Congressional Democrats had no choice but to grant states a veto over these provisions.  In order for the PPACA to pass the Senate, its authors needed to secure the votes of moderates like Ben Nelson (D-NE) and Joseph Lieberman (I-CT), who preferred state-based Exchanges to a federal Exchange.

To be sure, PPACA supporters do not care for this feature… Yet they adopted it because they had no choice.  The bill would not have become law without it.

So the inclusion of this language, Cannon and Adler now argued, was rooted in Congress’s intent in more ways than one:  it was both an incentive to help force states to establish Exchanges and a compromise to appease moderates.  Not only does this represent a departure from the previous iteration of their theory, which downplayed the importance of Congress’s intent and characterized the language as a “legal mistake,” but it also indicates a certain sense of desperation.  In claiming that Democratic lawmakers at once affirmatively chose to include the language in order to satisfy their strong preference that states establish their own Exchanges and grudgingly “adopted it because they had no choice,” Cannon and Adler are offering multiple, different explanations for a key aspect of their case.

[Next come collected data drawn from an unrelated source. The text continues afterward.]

-- ==== Sys2Proof/Tests/Slice0.lean ====
section
/-! SUPPORT. Tests: ill-formed commands are refused; the spec's worked examples, one step or one operation at a time; and
for each statement with hypotheses a state that meets them. Expected results come from the spec's examples and tables or
are computed from its rules by hand; each test names its section. -/

namespace Sys2Proof.Machine.Tests

/-! ## Ill-formed commands -/

theorem test_wf_read_beyond_the_address_space : (Instr.startCompleted ⟨[2 ^ 64], []⟩).wf = false := by decide
theorem test_wf_write_beyond_the_address_space : (Instr.stopCompleted ⟨[], [2 ^ 64]⟩).wf = false := by decide
theorem test_wf_refused_start_address : (Instr.startRefused ⟨[2 ^ 64 + 5], []⟩).wf = false := by decide
theorem test_wf_frame_start_address : (Instr.frameStart .left ⟨[0], [2 ^ 64]⟩).wf = false := by decide
theorem test_wf_chime_tick_address : (Instr.chimeTick ⟨[2 ^ 65], []⟩).wf = false := by decide
theorem test_wf_offset_beyond_the_bar : (Instr.registerWrite 4096 4 0).wf = false := by decide
theorem test_wf_width : (Instr.registerWrite 0 3 0).wf = false := by decide
theorem test_wf_layer_number : (Instr.fetchError .centre (.layer 6)).wf = false := by decide
theorem test_wf_takeover_camera_on_a_rear_screen : (Instr.fetchError .left .takeoverCamera).wf = false := by decide
theorem test_wf_takeover_cells_on_a_rear_screen : (Instr.fetchError .right .takeoverCells).wf = false := by decide
theorem test_wf_misaligned_entry : (Instr.statusWriteError .chime 8 .status).wf = false := by decide
theorem test_wf_accepts :
    (Instr.registerWrite 4095 8 0).wf = true ∧ (Instr.fetchError .centre .takeoverCells).wf = true ∧
    (Instr.chimeTick ⟨[2 ^ 64 - 1], []⟩).wf = true := by decide

/-- No row of the table has bits. -/
theorem test_no_word_spells_a_command : decodeTableWord 32 0x12345678 = none := by decide
theorem test_withFetchWord_changes_nothing : State.reset.withFetchWord 32 1 = State.reset := by decide

/-! ## States for the tests -/

/-- The state a step answers. -/
def nextOf (o : Host.Outcome State Fault Refusal) : State :=
  match o with
  | .next t => t
  | _ => State.reset

/-- Numeric settings for the tests; the screens have no pixels, so that a frame start sends none. -/
def st0 : Settings :=
  { Settings.reset with
    windowBase := 0, windowSize := 0x100000
    screens := ⟨⟨0, 0, 24000, 0, ⟨20, 40, 60⟩⟩, ⟨0, 0, 24000, 8000, ⟨20, 40, 60⟩⟩, ⟨0, 0, 24000, 16000, ⟨20, 40, 60⟩⟩⟩
    budget := 800000, pwm := 200, takeoverBrightness := 255, brightnessFloor := 64, nudgeRate := 16, blinkPeriod := 1000
    link := { bitRate := 9600, parity := .even, stopBits := 1, fresh := ⟨100, 200, 300, 400, 500⟩, restrictOff := 300,
              restrictOn := 800 }
    reverse := { source := .line, activeLow := false, glitch := 5, settleOn := 50, settleOff := 200, linger := 3000,
                 lingerExit := 1500 }
    camera := { Settings.reset.camera with
                width := 2, height := 1, period := 3000, startLimit := 500, silence := 200,
                buffers := ⟨0x40000, 0x50000, 0x60000⟩ }
    guide := { Settings.reset.guide with enable := true, lineWidth := 4, deadband := 20, dNear := 30, dFar := 150 }
    chime := { Settings.reset.chime with parkLevel := 100, parkFreq := 1000, parkAttack := 5, parkRelease := 5, tMin := 150,
                                         tMax := 900, beep := 60, duckHold := 20 } }

/-- A part in RUN with nothing linked. -/
def run0 : State :=
  { State.reset with
    runState := .run, settings := st0, book := 0x10000
    regs := { Regs.reset with run := true, bookAddr := 0x10000 }
    screens := ⟨{ Screen.reset with genOn := true }, { Screen.reset with genOn := true },
                { Screen.reset with genOn := true }⟩
    blinkRunning := true
    link := { Receiver.reset with on := true }
    monitor := { Monitor.reset with on := true }
    chime := { Chime.reset with tickOn := true }
    status := { StatusWriter.reset with timerOn := true } }

/-- The part in the takeover state ACTIVE, its line decision engaged and capture enabled. -/
def active0 : State :=
  { run0 with
    monitor := { run0.monitor with state := .engaged }
    takeover := { Takeover.reset with state := .active, reverse := true, view := some .wait, startLimit := some 500 }
    camera := { Camera.reset with enabled := true, unit := .seeking, roles := ⟨.capturing, .free, .free⟩ }
    capLoad := captureLoad st0.camera
    chime := { run0.chime with takeover := .active } }

/-- The same in LINGER. -/
def linger0 : State :=
  { active0 with
    monitor := { run0.monitor with state := .released }
    takeover := { active0.takeover with state := .linger, reverse := false, linger := some 3000 }
    chime := { run0.chime with takeover := .linger } }

/-- In STANDBY, without pictures. -/
def standby0 : State :=
  { run0 with
    runState := .standby, regs := { run0.regs with standby := true }
    screens := ⟨Screen.reset, Screen.reset, Screen.reset⟩, chime := Chime.reset }

/-- In STOPPING, with every refresh at its end and one plan held. -/
def stopping0 : State :=
  { run0 with
    runState := .stopping, regs := { run0.regs with run := false }
    screens := ⟨Screen.reset, Screen.reset, Screen.reset⟩, chime := Chime.reset
    holds := [{ Hold.fresh (.plan .left) 0x20000 with cursor := true, client := true, used := true, count := 3 }] }

/-- A refresh of the host's plan with two layers. -/
def refresh0 : Refresh :=
  { set := { mode := .normal, panel := .sending, background := ⟨20, 40, 60⟩, layers := [], takeover := false, view := none,
             shown := none, guide := GuideRec.reset, blinkOn := true, cellScroll := 0 },
    pos := 0, failed := [], clamped := [], cover := false, final := false }

/-- The centre has a refresh in progress. -/
def drawing0 : State := { run0 with screens := { run0.screens with centre := { run0.screens.centre with refresh := some refresh0 } } }

/-- A message waits in the receive buffer. -/
def withMessage (s : State) (l : List Byte) : State := { s with link := { s.link with buf := l } }

/-- The SPEED message of section 6.5.2. -/
def speedMessage : List Byte := [0x22, 0x05, 0xE2, 0x04, 0x00, 0xF3]

/-- A camera frame in progress, its one line begun. -/
def receiving0 : State := { active0 with camera := { active0.camera with unit := .receiving, lines := 1, inLine := true } }

/-! ## The spec's worked examples -/

/-- Section 10.2: an enabled interrupt follows a raise at once. -/
theorem test_force_raises_and_interrupts :
    (nextOf (exec .force { run0 with regs := { run0.regs with irqEnable := true, noticeMask := 0x1000 } })).irqLine = true := by
  decide

/-- Section 10.2: a write to NOTICE clears the flags written 1 alone. -/
theorem test_notice_clear :
    (nextOf (exec (.noticeClear 0x3) { run0 with regs := { run0.regs with notice := 0x7 } })).regs.notice = 0x4 := by decide

/-- Section 11.1: unassigned mask bits ignore writes. -/
theorem test_mask_write : (nextOf (exec (.noticeMaskWrite 0xFFFFFFFF) run0)).regs.noticeMask = 0x1FFF := by decide

/-- Section 10.1: a 4-byte write of CTRL starts the part. -/
theorem test_ctrl_write_starts :
    (nextOf (exec (.registerWrite 0x08 4 1) { State.reset with regs := { Regs.reset with bookAddr := 0x2000 } })).runState =
      .starting := by decide

/-- Section 10.1: an access of another width is ignored. -/
theorem test_narrow_write_is_ignored : exec (.registerWrite 0x08 2 1) State.reset = .next State.reset := rfl

/-- Section 10.1: the halves of BOOKADDR are written on their own. -/
theorem test_book_address_high_half :
    (nextOf (exec (.bookaddrWrite (.high 0x12)) { State.reset with regs := { Regs.reset with bookAddr := 0x34000 } })).regs.bookAddr =
      0x1200034000 := by decide

/-- Section 10.3: a book whose header does not hold 1 is refused. -/
theorem test_bad_format_is_refused :
    (nextOf (exec (.startRefused ⟨[], []⟩) { State.reset with runState := .starting, book := 0x1000 })).regs.startResult =
      .badFormat := by decide

/-- Section 3.3.1, Table 3-2: the three layers of the example, then inversion. -/
theorem test_blend_example :
    blend 200 ⟨128, 255, 255, 255⟩ ⟨200, 100, 50⟩ = ⟨222, 161, 130⟩ ∧
    blend 64 (expand565 (16 * 2048 + 32 * 32 + 8)) ⟨222, 161, 130⟩ = ⟨199, 153, 114⟩ ∧
    Rgb.invert ⟨199, 153, 114⟩ = ⟨56, 102, 141⟩ := by decide

/-- Section 3.4: the camera conversion of white, black and a strong red. -/
theorem test_camera_conversion :
    ycc 235 128 128 = ⟨255, 255, 255⟩ ∧ ycc 16 128 128 = ⟨0, 0, 0⟩ ∧ ycc 81 90 240 = ⟨255, 0, 0⟩ := by decide

/-- Section 2.7: loads and shedding of screen 1 in step 2. -/
theorem test_shed_example :
    kindLoad .film none (960 * 540) 24000 = 124416 ∧ kindLoad .cells none (1280 * 720) 24000 = 27648 ∧
    shedLoop [⟨0, 221184⟩, ⟨2, 27648⟩] 373248 260864 0 = { load := 152064, mask := 1, overload := false } := by decide

/-- Section 2.5: the night duty of the takeover picture is the floor. -/
theorem test_takeover_duty : takeoverDuty st0 40 = 64 := by decide

/-- Section 2.7: the capture load of a 1280 × 720 camera at 3000 ticks. -/
theorem test_capture_load : captureLoad { st0.camera with width := 1280, height := 720 } = 55296 := by decide

/-- Section 4.4.1: an even fine counter adds 1501, an odd one 1502. -/
theorem test_fine_insertion :
    (({ Stream.reset .left with clock := 0, fine := 0 } : Stream).fineInsert 24024).clock = 1501 ∧
    (({ Stream.reset .left with clock := 1501, fine := 1 } : Stream).fineInsert 24024).clock = 3003 := by decide

/-- A frame of the tests, with a pts. -/
def frame (pts : Nat) : Frame :=
  { addr := 0x30000, restart := false, last := false, format := some .rgb565, pts := BitVec.ofNat 32 pts, stride := 32,
    surface := 0x70000, width := 16, height := 16 }

/-- Section 4.4.2: refresh 1 of the nudge example. -/
theorem test_nudge_example :
    let y := (({ Stream.reset .right with state := .playing, clock := 28510, balance := -40, shown := some (frame 26250) } :
      Stream).fineInsert 24000).nudgeStep 16
    y.clock = 29994 ∧ y.balance = -24 := by decide

/-- Section 4.4.1: at clock 4504 the frame at 3750 is due and the one at 7500 is not. -/
theorem test_selection_example :
    (select st0 4504 [⟨0x30000, none, frame 3750⟩, ⟨0x30040, none, frame 7500⟩] (some 0)).length = 1 := by decide

/-- A stream root with requested state RUN and interval 3000, and one frame linked at 0x30000 (Tables 11-3 and 11-4). -/
def filmMem : Mem :=
  [(0x1044C, 1), (0x1044D, 1), (0x1044E, 0xB8), (0x1044F, 0x0B)].foldl (fun m c => Mem.set m c.1 c.2)
    (Mem.writeLE (Mem.writeLE (Mem.writeLE (Mem.writeLE (Mem.writeLE (Mem.writeLE (Mem.writeLE (Mem.writeLE []
      0x10440 8 0x30000) 0x30008 8 1) 0x30010 4 2) 0x3001C 4 32) 0x30020 8 0x70000) 0x30028 2 16) 0x3002A 2 16) 0x30018 4 500)

/-- Sections 4.3 and 4.4: a frame start of the pacing screen takes the first frame, sets the clock to its pts and gives it
TAKEN with the cursor mark. -/
theorem test_priming_takes_the_first_frame :
    let t := nextOf (exec (.frameStart .left ⟨[], []⟩) { run0 with mem := filmMem })
    t.streams.a.state = .playing ∧ t.streams.a.clock = 500 ∧ Mem.readLE t.mem 0x30000 4 = 0x81 := by decide +kernel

Incidentally, even the two D.C. Circuit judges who ruled for the opponents of the ACA in July rejected both versions of the congressional intent theory.  In his majority opinion in Halbig, Judge Thomas Griffith noted that although Senator Nelson may have opposed a single, national Exchange, “it does not necessarily follow that he opposed making subsidies available on federal fallback Exchanges in uncooperative states.  Similarly, the fact that the ACA contained some incentives to states does not necessarily mean that section 36B is one of them.”  The Halbig ruling instead rested on the D.C. Circuit’s conclusion that the statutory language in section 36B is “clear and unambiguous”—an argument that even the architects of these challenges (according to Judge Edwards’s dissent) recognized as too weak to stand on its own.

So which one was it?  A legal mistake, a calculated incentive, or a reluctant concession?  Ultimately, to Cannon and Adler and others behind these challenges, it doesn’t matter.  This round of lawsuits challenging the ACA has always been a political attack in search of a satisfactory legal theory, so it should come as no surprise that its main proponents have thrown several theories at the wall to see what sticks.  Judge Edwards got it right when he called the Halbig case a “not-so-veiled attempt to gut [the ACA],” as did Judge Davis, when he called the theory posited in King “a tortured, nonsensical construction of a federal statute whose manifest purpose, as revealed by the wholeness and coherence of its text and structure, could not be more clear.”  The constant here is not a legal principle or even an ideological approach—it is the goal articulated by AEI’s Michael Greve at the panel that started it all:  to bring down the ACA, no matter how or at what cost.

The upshot?  If these challenges ultimately succeed, Cannon and Adler stand to gain a political victory against the health care law they detest so much.  Meanwhile, millions of Americans stand to lose a lot more than that.  Conversely, if the courts follow the law and reject this nakedly political attack, they will uphold the ACA as enforced and preserve affordable health care for millions of Americans.